EXERCISE OBJECTIVE: In the listing below, locate the line containing "theorem RoundTrip.iaddc (f" and the line containing "theorem RoundTrip.or_ (f". Output both of them and every line between, exactly as written, and nothing more.

DATA FOR REVIEW:
-- ==== Sys2Proof/Laws/PerInstr.lean ====
section
/-! SUPPORT. Per instruction: its words are as many as it takes, and the opcode maps read them back (Tables 9.2, 9.8 to
9.14). -/

namespace Sys2Proof.Laws

open Sys2Proof.Machine

/-- An instruction's encoding has the words it takes, and the maps give it back from them. -/
def RoundTrip.Statement (i : Instr) : Prop :=
  (encode i).length = wordCount i ∧
    ∀ seq : Bool, wellFormedIn seq i = true → view i ≠ .event →
      build (pageOf i) ((encode i).getD 0 0) ((encode i).getD 1 0) ((encode i).getD 2 0) = some i

/-- A map's arm for a F3 word gives its instruction back. -/
theorem arm_f3 (m : Nat → Word → Word → Word → Option Instr) (g : F3 → Instr) {op : Nat} (h : op < 128) (f : F3) (x l : Word)
    (a : ∀ w x l : Word, m op w x l = some (g (f3Of w))) : m (opOf (f3Word op f)) (f3Word op f) x l = some (g f) := by
  rw [opOf_f3Word f h, a, f3Of_f3Word]

/-- A map's arm for a F3X word gives its instruction back. -/
theorem arm_f3x (m : Nat → Word → Word → Word → Option Instr) (g : F3 → XM → Instr) {op : Nat} (h : op < 128) (f : F3) (y : XM) (l : Word)
    (a : ∀ w x l : Word, m op w x l = some (g (f3Of w) (xmOf x))) : m (opOf (f3Word op f)) (f3Word op f) (xmWord y) l = some (g f y) := by
  rw [opOf_f3Word f h, a, f3Of_f3Word, xmOf_xmWord]

/-- A map's arm for a F3L word gives its instruction back. -/
theorem arm_f3l (m : Nat → Word → Word → Word → Option Instr) (g : F3 → Word → Instr) {op : Nat} (h : op < 128) (f : F3) (l z : Word)
    (a : ∀ w x l : Word, m op w x l = some (g (f3Of w) x)) : m (opOf (f3Word op f)) (f3Word op f) l z = some (g f l) := by
  rw [opOf_f3Word f h, a, f3Of_f3Word]

/-- A map's arm for a F3XL word gives its instruction back. -/
theorem arm_f3xl (m : Nat → Word → Word → Word → Option Instr) (g : F3 → XM → Word → Instr) {op : Nat} (h : op < 128) (f : F3) (y : XM) (l : Word)
    (a : ∀ w x l : Word, m op w x l = some (g (f3Of w) (xmOf x) l)) : m (opOf (f3Word op f)) (f3Word op f) (xmWord y) l = some (g f y l) := by
  rw [opOf_f3Word f h, a, f3Of_f3Word, xmOf_xmWord]

/-- A map's arm for a F2I word gives its instruction back. -/
theorem arm_f2i (m : Nat → Word → Word → Word → Option Instr) (g : F2I → Instr) {op : Nat} (h : op < 128) (f : F2I) (x l : Word)
    (a : ∀ w x l : Word, m op w x l = some (g (f2iOf w))) : m (opOf (f2iWord op f)) (f2iWord op f) x l = some (g f) := by
  rw [opOf_f2iWord f h, a, f2iOf_f2iWord]

/-- A map's arm for a FS word gives its instruction back. -/
theorem arm_fs (m : Nat → Word → Word → Word → Option Instr) (g : FS → Instr) {op : Nat} (h : op < 128) (f : FS) (x l : Word)
    (a : ∀ w x l : Word, m op w x l = some (g (fsOf w))) : m (opOf (fsWord op f)) (fsWord op f) x l = some (g f) := by
  rw [opOf_fsWord f h, a, fsOf_fsWord]

/-- A map's arm for a FSL word gives its instruction back. -/
theorem arm_fsl (m : Nat → Word → Word → Word → Option Instr) (g : FS → Word → Instr) {op : Nat} (h : op < 128) (f : FS) (l z : Word)
    (a : ∀ w x l : Word, m op w x l = some (g (fsOf w) x)) : m (opOf (fsWord op f)) (fsWord op f) l z = some (g f l) := by
  rw [opOf_fsWord f h, a, fsOf_fsWord]

/-- A map's arm for a FB word gives its instruction back. -/
theorem arm_fb (m : Nat → Word → Word → Word → Option Instr) (g : FB → Instr) {op : Nat} (h : op < 128) (f : FB) (x l : Word)
    (a : ∀ w x l : Word, m op w x l = some (g (fbOf w))) : m (opOf (fbWord op f)) (fbWord op f) x l = some (g f) := by
  rw [opOf_fbWord f h, a, fbOf_fbWord]

/-- A map's arm for a FQ word gives its instruction back. -/
theorem arm_fq (m : Nat → Word → Word → Word → Option Instr) (g : FQ → Instr) {op : Nat} (h : op < 128) (f : FQ) (x l : Word)
    (a : ∀ w x l : Word, m op w x l = some (g (fqOf w))) : m (opOf (fqWord op f)) (fqWord op f) x l = some (g f) := by
  rw [opOf_fqWord f h, a, fqOf_fqWord]

/-- iadd. -/
theorem RoundTrip.iadd (f : F3) (x : XM) : RoundTrip.Statement (.iadd f x) :=
  ⟨rfl, fun _ _ _ => arm_f3x buildValu .iadd (op := 0x0) (by decide) f x 0 fun _ _ _ => rfl⟩

/-- isub. -/
theorem RoundTrip.isub (f : F3) (x : XM) : RoundTrip.Statement (.isub f x) :=
  ⟨rfl, fun _ _ _ => arm_f3x buildValu .isub (op := 0x1) (by decide) f x 0 fun _ _ _ => rfl⟩

/-- imul. -/
theorem RoundTrip.imul (f : F3) (x : XM) : RoundTrip.Statement (.imul f x) :=
  ⟨rfl, fun _ _ _ => arm_f3x buildValu .imul (op := 0x2) (by decide) f x 0 fun _ _ _ => rfl⟩

/-- imulhi. -/
theorem RoundTrip.imulhi (f : F3) (x : XM) : RoundTrip.Statement (.imulhi f x) :=
  ⟨rfl, fun _ _ _ => arm_f3x buildValu .imulhi (op := 0x3) (by decide) f x 0 fun _ _ _ => rfl⟩

/-- imad. -/
theorem RoundTrip.imad (f : F3) (x : XM) : RoundTrip.Statement (.imad f x) :=
  ⟨rfl, fun _ _ _ => arm_f3x buildValu .imad (op := 0x4) (by decide) f x 0 fun _ _ _ => rfl⟩

/-- imin. -/
theorem RoundTrip.imin (f : F3) (x : XM) : RoundTrip.Statement (.imin f x) :=
  ⟨rfl, fun _ _ _ => arm_f3x buildValu .imin (op := 0x5) (by decide) f x 0 fun _ _ _ => rfl⟩

/-- imax. -/
theorem RoundTrip.imax (f : F3) (x : XM) : RoundTrip.Statement (.imax f x) :=
  ⟨rfl, fun _ _ _ => arm_f3x buildValu .imax (op := 0x6) (by decide) f x 0 fun _ _ _ => rfl⟩

/-- iaddc. -/
theorem RoundTrip.iaddc (f : F3) (x : XM) : RoundTrip.Statement (.iaddc f x) :=
  ⟨rfl, fun _ _ _ => arm_f3x buildValu .iaddc (op := 0x7) (by decide) f x 0 fun _ _ _ => rfl⟩

/-- and_. -/
theorem RoundTrip.and_ (f : F3) : RoundTrip.Statement (.and_ f) :=
  ⟨rfl, fun _ _ _ => arm_f3 buildValu .and_ (op := 0x8) (by decide) f 0 0 fun _ _ _ => rfl⟩

/-- or_. -/
theorem RoundTrip.or_ (f : F3) : RoundTrip.Statement (.or_ f) :=
  ⟨rfl, fun _ _ _ => arm_f3 buildValu .or_ (op := 0x9) (by decide) f 0 0 fun _ _ _ => rfl⟩

/-- xor_. -/
theorem RoundTrip.xor_ (f : F3) : RoundTrip.Statement (.xor_ f) :=
  ⟨rfl, fun _ _ _ => arm_f3 buildValu .xor_ (op := 0xa) (by decide) f 0 0 fun _ _ _ => rfl⟩

/-- andn. -/
theorem RoundTrip.andn (f : F3) : RoundTrip.Statement (.andn f) :=
  ⟨rfl, fun _ _ _ => arm_f3 buildValu .andn (op := 0xb) (by decide) f 0 0 fun _ _ _ => rfl⟩

/-- shl. -/
theorem RoundTrip.shl (f : F3) : RoundTrip.Statement (.shl f) :=
  ⟨rfl, fun _ _ _ => arm_f3 buildValu .shl (op := 0xc) (by decide) f 0 0 fun _ _ _ => rfl⟩

/-- shr. -/
theorem RoundTrip.shr (f : F3) : RoundTrip.Statement (.shr f) :=
  ⟨rfl, fun _ _ _ => arm_f3 buildValu .shr (op := 0xd) (by decide) f 0 0 fun _ _ _ => rfl⟩

/-- sar. -/
theorem RoundTrip.sar (f : F3) : RoundTrip.Statement (.sar f) :=
  ⟨rfl, fun _ _ _ => arm_f3 buildValu .sar (op := 0xe) (by decide) f 0 0 fun _ _ _ => rfl⟩

/-- rotl. -/
theorem RoundTrip.rotl (f : F3) : RoundTrip.Statement (.rotl f) :=
  ⟨rfl, fun _ _ _ => arm_f3 buildValu .rotl (op := 0xf) (by decide) f 0 0 fun _ _ _ => rfl⟩

/-- bfx. -/
theorem RoundTrip.bfx (f : F3) (x : XM) : RoundTrip.Statement (.bfx f x) :=
  ⟨rfl, fun _ _ _ => arm_f3x buildValu .bfx (op := 0x10) (by decide) f x 0 fun _ _ _ => rfl⟩

/-- bfi. -/
theorem RoundTrip.bfi (f : F3) (x : XM) : RoundTrip.Statement (.bfi f x) :=
  ⟨rfl, fun _ _ _ => arm_f3x buildValu .bfi (op := 0x11) (by decide) f x 0 fun _ _ _ => rfl⟩

/-- prmt. -/
theorem RoundTrip.prmt (f : F3) (x : XM) : RoundTrip.Statement (.prmt f x) :=
  ⟨rfl, fun _ _ _ => arm_f3x buildValu .prmt (op := 0x12) (by decide) f x 0 fun _ _ _ => rfl⟩

/-- lea. -/
theorem RoundTrip.lea (f : F3) (x : XM) : RoundTrip.Statement (.lea f x) :=
  ⟨rfl, fun _ _ _ => arm_f3x buildValu .lea (op := 0x13) (by decide) f x 0 fun _ _ _ => rfl⟩

/-- icmp. -/
theorem RoundTrip.icmp (f : F3) (x : XM) : RoundTrip.Statement (.icmp f x) :=
  ⟨rfl, fun _ _ _ => arm_f3x buildValu .icmp (op := 0x14) (by decide) f x 0 fun _ _ _ => rfl⟩

/-- sel. -/
theorem RoundTrip.sel (f : F3) (x : XM) : RoundTrip.Statement (.sel f x) :=
  ⟨rfl, fun _ _ _ => arm_f3x buildValu .sel (op := 0x15) (by decide) f x 0 fun _ _ _ => rfl⟩

/-- mov. -/
theorem RoundTrip.mov (f : F3) : RoundTrip.Statement (.mov f) :=
  ⟨rfl, fun _ _ _ => arm_f3 buildValu .mov (op := 0x16) (by decide) f 0 0 fun _ _ _ => rfl⟩

/-- hash32. -/
theorem RoundTrip.hash32 (f : F3) (x : XM) : RoundTrip.Statement (.hash32 f x) :=
  ⟨rfl, fun _ _ _ => arm_f3x buildValu .hash32 (op := 0x17) (by decide) f x 0 fun _ _ _ => rfl⟩

/-- fadd. -/
theorem RoundTrip.fadd (f : F3) (x : XM) : RoundTrip.Statement (.fadd f x) :=
  ⟨rfl, fun _ _ _ => arm_f3x buildValu .fadd (op := 0x18) (by decide) f x 0 fun _ _ _ => rfl⟩

/-- fsub. -/
theorem RoundTrip.fsub (f : F3) (x : XM) : RoundTrip.Statement (.fsub f x) :=
  ⟨rfl, fun _ _ _ => arm_f3x buildValu .fsub (op := 0x19) (by decide) f x 0 fun _ _ _ => rfl⟩

/-- fmul. -/
theorem RoundTrip.fmul (f : F3) (x : XM) : RoundTrip.Statement (.fmul f x) :=
  ⟨rfl, fun _ _ _ => arm_f3x buildValu .fmul (op := 0x1a) (by decide) f x 0 fun _ _ _ => rfl⟩

/-- ffma. -/
theorem RoundTrip.ffma (f : F3) (x : XM) : RoundTrip.Statement (.ffma f x) :=
  ⟨rfl, fun _ _ _ => arm_f3x buildValu .ffma (op := 0x1b) (by decide) f x 0 fun _ _ _ => rfl⟩

/-- fmin. -/
theorem RoundTrip.fmin (f : F3) (x : XM) : RoundTrip.Statement (.fmin f x) :=
  ⟨rfl, fun _ _ _ => arm_f3x buildValu .fmin (op := 0x1c) (by decide) f x 0 fun _ _ _ => rfl⟩

/-- fmax. -/
theorem RoundTrip.fmax (f : F3) (x : XM) : RoundTrip.Statement (.fmax f x) :=
  ⟨rfl, fun _ _ _ => arm_f3x buildValu .fmax (op := 0x1d) (by decide) f x 0 fun _ _ _ => rfl⟩

/-- fcmp. -/
theorem RoundTrip.fcmp (f : F3) (x : XM) : RoundTrip.Statement (.fcmp f x) :=
  ⟨rfl, fun _ _ _ => arm_f3x buildValu .fcmp (op := 0x1e) (by decide) f x 0 fun _ _ _ => rfl⟩

/-- fscale. -/
theorem RoundTrip.fscale (f : F3) (x : XM) : RoundTrip.Statement (.fscale f x) :=
  ⟨rfl, fun _ _ _ => arm_f3x buildValu .fscale (op := 0x1f) (by decide) f x 0 fun _ _ _ => rfl⟩

/-- padd. -/
theorem RoundTrip.padd (f : F3) (x : XM) : RoundTrip.Statement (.padd f x) :=
  ⟨rfl, fun _ _ _ => arm_f3x buildValu .padd (op := 0x20) (by decide) f x 0 fun _ _ _ => rfl⟩

/-- pmul. -/
theorem RoundTrip.pmul (f : F3) (x : XM) : RoundTrip.Statement (.pmul f x) :=
  ⟨rfl, fun _ _ _ => arm_f3x buildValu .pmul (op := 0x21) (by decide) f x 0 fun _ _ _ => rfl⟩

/-- pfma. -/
theorem RoundTrip.pfma (f : F3) (x : XM) : RoundTrip.Statement (.pfma f x) :=
  ⟨rfl, fun _ _ _ => arm_f3x buildValu .pfma (op := 0x22) (by decide) f x 0 fun _ _ _ => rfl⟩

/-- cvt. -/
theorem RoundTrip.cvt (f : F3) (x : XM) : RoundTrip.Statement (.cvt f x) :=
  ⟨rfl, fun _ _ _ => arm_f3x buildValu .cvt (op := 0x23) (by decide) f x 0 fun _ _ _ => rfl⟩

/-- iabs. -/
theorem RoundTrip.iabs (f : F3) (x : XM) : RoundTrip.Statement (.iabs f x) :=
  ⟨rfl, fun _ _ _ => arm_f3x buildValu .iabs (op := 0x30) (by decide) f x 0 fun _ _ _ => rfl⟩

/-- ineg. -/
theorem RoundTrip.ineg (f : F3) (x : XM) : RoundTrip.Statement (.ineg f x) :=
  ⟨rfl, fun _ _ _ => arm_f3x buildValu .ineg (op := 0x31) (by decide) f x 0 fun _ _ _ => rfl⟩

/-- not_. -/
theorem RoundTrip.not_ (f : F3) : RoundTrip.Statement (.not_ f) :=
  ⟨rfl, fun _ _ _ => arm_f3 buildValu .not_ (op := 0x32) (by decide) f 0 0 fun _ _ _ => rfl⟩

/-- popc. -/
theorem RoundTrip.popc (f : F3) : RoundTrip.Statement (.popc f) :=
  ⟨rfl, fun _ _ _ => arm_f3 buildValu .popc (op := 0x33) (by decide) f 0 0 fun _ _ _ => rfl⟩

/-- clz. -/
theorem RoundTrip.clz (f : F3) : RoundTrip.Statement (.clz f) :=
  ⟨rfl, fun _ _ _ => arm_f3 buildValu .clz (op := 0x34) (by decide) f 0 0 fun _ _ _ => rfl⟩

/-- brev. -/
theorem RoundTrip.brev (f : F3) : RoundTrip.Statement (.brev f) :=
  ⟨rfl, fun _ _ _ => arm_f3 buildValu .brev (op := 0x35) (by decide) f 0 0 fun _ _ _ => rfl⟩

/-- fclass. -/
theorem RoundTrip.fclass (f : F3) (x : XM) : RoundTrip.Statement (.fclass f x) :=
  ⟨rfl, fun _ _ _ => arm_f3x buildValu .fclass (op := 0x36) (by decide) f x 0 fun _ _ _ => rfl⟩

/-- frnd. -/
theorem RoundTrip.frnd (f : F3) (x : XM) : RoundTrip.Statement (.frnd f x) :=
  ⟨rfl, fun _ _ _ => arm_f3x buildValu .frnd (op := 0x37) (by decide) f x 0 fun _ _ _ => rfl⟩

/-- frcp. -/
theorem RoundTrip.frcp (f : F3) (x : XM) : RoundTrip.Statement (.frcp f x) :=
  ⟨rfl, fun _ _ _ => arm_f3x buildValu .frcp (op := 0x38) (by decide) f x 0 fun _ _ _ => rfl⟩

/-- frsq. -/
theorem RoundTrip.frsq (f : F3) (x : XM) : RoundTrip.Statement (.frsq f x) :=
  ⟨rfl, fun _ _ _ => arm_f3x buildValu .frsq (op := 0x39) (by decide) f x 0 fun _ _ _ => rfl⟩
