-- ==== Sys2Proof/Tests/Slice0.lean ====
section
/-! SUPPORT. Tests: ill-formed terms are refused, words written out from the manual's encodings decode, and for every statement a
state and operands that meet its hypotheses. -/

namespace Sys2Proof.Tests

set_option Elab.async false

open Sys2Proof.Machine
open Sys2Proof.Safety

/-! ### Well-formed instructions -/

/-- An F3 word with no operand. -/
def f0 : F3 := { d := 0, a := 0, b := 0, pr := 7, pn := 0 }
/-- An XM word of zeros. -/
def m0 : XM := { c := 0, round := 0, sat := 0, scope := 0, size := 0, off := 0 }
/-- An F2I word with no operand. -/
def i0 : F2I := { d := 0, a := 0, imm := 0, pr := 7, pn := 0 }
/-- An FS word of zeros. -/
def s0 : FS := { d := 0, a := 0, b := 0, imm := 0 }
/-- An FB word, unguarded. -/
def b0 : FB := { pr := 7, pn := 0, off := 0 }
/-- An FQ word of zeros. -/
def q0 : FQ := { qa := 0, qb := 0, x := 0, y := 0, mode := 0 }

/-- Two registers. -/
def f12 : F3 := { f0 with d := 2, a := 4, b := 6 }
/-- A register and a literal. -/
def fLit : F3 := { f12 with b := 0x7F }
/-- One register. -/
def f1 : F3 := { f12 with b := 0 }
/-- A 16-bit float type. -/
def m16 : XM := { m0 with size := 1 }
/-- Three scalar registers. -/
def s12 : FS := { d := 2, a := 4, b := 6, imm := 0 }
/-- Two, and a literal. -/
def sLit : FS := { s12 with b := 31 }

/-! ### A warp that runs one instruction -/

/-- The entry of lane 0 at the last instruction of a clause. -/
def entryOf (i : Instr) : Entry :=
  { pc := 0x1004, clause := some { hdr := 0x1000, page := pageOf i, count := wordCount i }, mask := 1, prio := 0, age := 0
    aged := none, wait := .run, waits := false, mark := none }
/-- A warp of one lane with six blocks and a trap handler. -/
def warpOf (i : Instr) : Warp := { freshWarp 0 0 1 0x1000 placedRec 1 [0, 1, 2, 3, 4, 5] with frontier := [entryOf i], tvec := 0x2000 }
/-- Its workgroup, with 4 KiB of scratchpad. -/
def wg0 : Wg := { placedWg 0 0 1 none with size := 4096 }
/-- Its launch. -/
def launch0 : Launch := placedLaunch 0
/-- A writable page of 64 KiB of stacked DRAM. -/
def tlb0 : Tlb := { space := 0, va := 0x1_0000, size := 65536, pte := 0xC000_0000_0010_0000, pteAt := 0x8000 }
/-- Its core. -/
def core0 (w : Warp) : Core := { Core.reset with warps := [(0, w)], tlb := [tlb0] }
/-- A package in which that core's warp issues. -/
def stateOf (k : Core) (g : Wg) (l : Launch) : State :=
  { State.reset with cores := [(0, k)], wgs := [(0, g)], launches := [(0, l)], nextWg := 1, nextLaunch := 1, nextId := 1, cur := .warp 0 0 0 }
/-- Its context. -/
def ctxIn (i : Instr) (w : Warp) (k : Core) (g : Wg) (l : Launch) : Ctx :=
  { core := 0, slot := 0, ei := 0, w := w, e := entryOf i, k := k, g := 0, wg := g, l := l, i := i, act := guardLanes w 1 i }
/-- The state. -/
def st (i : Instr) : State := stateOf (core0 (warpOf i)) wg0 launch0
/-- The context. -/
def cx (i : Instr) : Ctx := ctxIn i (warpOf i) (core0 (warpOf i)) wg0 launch0

/-- The instruction issues in a state, and nothing stops it. -/
def Ready (i : Instr) (s : State) (x : Ctx) : Prop := Issues i s x ∧ Clear x
/-- Nothing stops it, as a test. -/
def free (x : Ctx) : Bool := row1 x && !waitsFor x.w x.e.mask x.i && (rows35 x).isNone

theorem clear_of {x : Ctx} (h : free x = true) : Clear x := by
  simp only [free, Bool.and_eq_true, Bool.not_eq_true', Option.isNone_iff_eq_none] at h
  exact ⟨h.1.1, h.1.2, h.2⟩

theorem issues_of (i : Instr) (w : Warp) (k : Core) (g : Wg) (l : Launch) (h : fget k.warps 0 = some w) (hw : w.wg = 0)
    (he : w.frontier[0]? = some (entryOf i)) (hg : g.launch = 0) : Issues i (stateOf k g l) (ctxIn i w k g l) := by
  refine ⟨rfl, ?_⟩
  have hs : (stateOf k g l).warp? 0 0 = some w := h
  have hx : fget (stateOf k g l).wgs 0 = some g := rfl
  have hl : fget (stateOf k g l).launches g.launch = some l := by rw [hg]; rfl
  simp only [ctxOf, hs, he, hw, hx, hl, ctxIn]
  rfl

theorem ready_st {i : Instr} (h : free (cx i) = true) : Ready i (st i) (cx i) :=
  ⟨issues_of i _ _ _ _ rfl rfl rfl rfl, clear_of h⟩

theorem all_ready {is : List Instr} (h : (is.all fun i => free (cx i)) = true) : ∀ i ∈ is, Ready i (st i) (cx i) :=
  fun i hi => ready_st (List.all_eq_true.mp h i hi)

theorem lane_zero {l : Nat} (h : hasLane 1 l = true) : l = 0 := by
  simpa [hasLane, BitVec.getLsbD_one] using h

/-- The sequencer of cluster 0 with a program at an instruction. -/
def seqOf (i : Instr) : Sequencer :=
  { Sequencer.reset with
    members := [(0, 0)]
    pc := 0x1004
    clause := some { hdr := 0x1000, page := pageOf i, count := wordCount i }
    cur := some { code := 0x1000, arg := 0x1_0000, core := 0, slot := 0, wg := 0, off := 0, pos := 0, waitReads := [], upto := 0 } }
/-- The state in which it issues. -/
def stq (i : Instr) : State := { stateOf Core.reset { wg0 with cg := some 0 } launch0 with seqs := [(0, seqOf i)], cur := .sequencer 0 }

theorem seq_issues {i : Instr} (h : seqRow1 (seqOf i) i = true) : SeqIssues i (stq i) 0 := ⟨rfl, rfl, rfl, rfl, h⟩

theorem all_seq {is : List Instr} (h : (is.all fun i => seqRow1 (seqOf i) i) = true) : ∀ i ∈ is, SeqIssues i (stq i) 0 :=
  fun i hi => seq_issues (List.all_eq_true.mp h i hi)

theorem at_zero {m : Word} {P : Nat → Prop} (h : m = 1) (p : P 0) : ∀ l, hasLane m l = true → P l := by
  intro l hl
  rw [h] at hl
  rw [lane_zero hl]
  exact p

theorem no_lane {m : Word} {P : Nat → Prop} (h : m = 0) : ∀ l, hasLane m l = true → P l := by
  intro l hl
  simp [h, hasLane] at hl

YOUR RESPONSE:
theorem RoundTrip.iaddc (f : F3) (x : XM) : RoundTrip.Statement (.iaddc f x) :=
  ⟨rfl, fun _ _ _ => arm_f3x buildValu .iaddc (op := 0x7) (by decide) f x 0 fun _ _ _ => rfl⟩

/-- and_. -/
theorem RoundTrip.and_ (f : F3) : RoundTrip.Statement (.and_ f) :=
  ⟨rfl, fun _ _ _ => arm_f3 buildValu .and_ (op := 0x8) (by decide) f 0 0 fun _ _ _ => rfl⟩

/-- or_. -/
theorem RoundTrip.or_ (f : F3) : RoundTrip.Statement (.or_ f) :=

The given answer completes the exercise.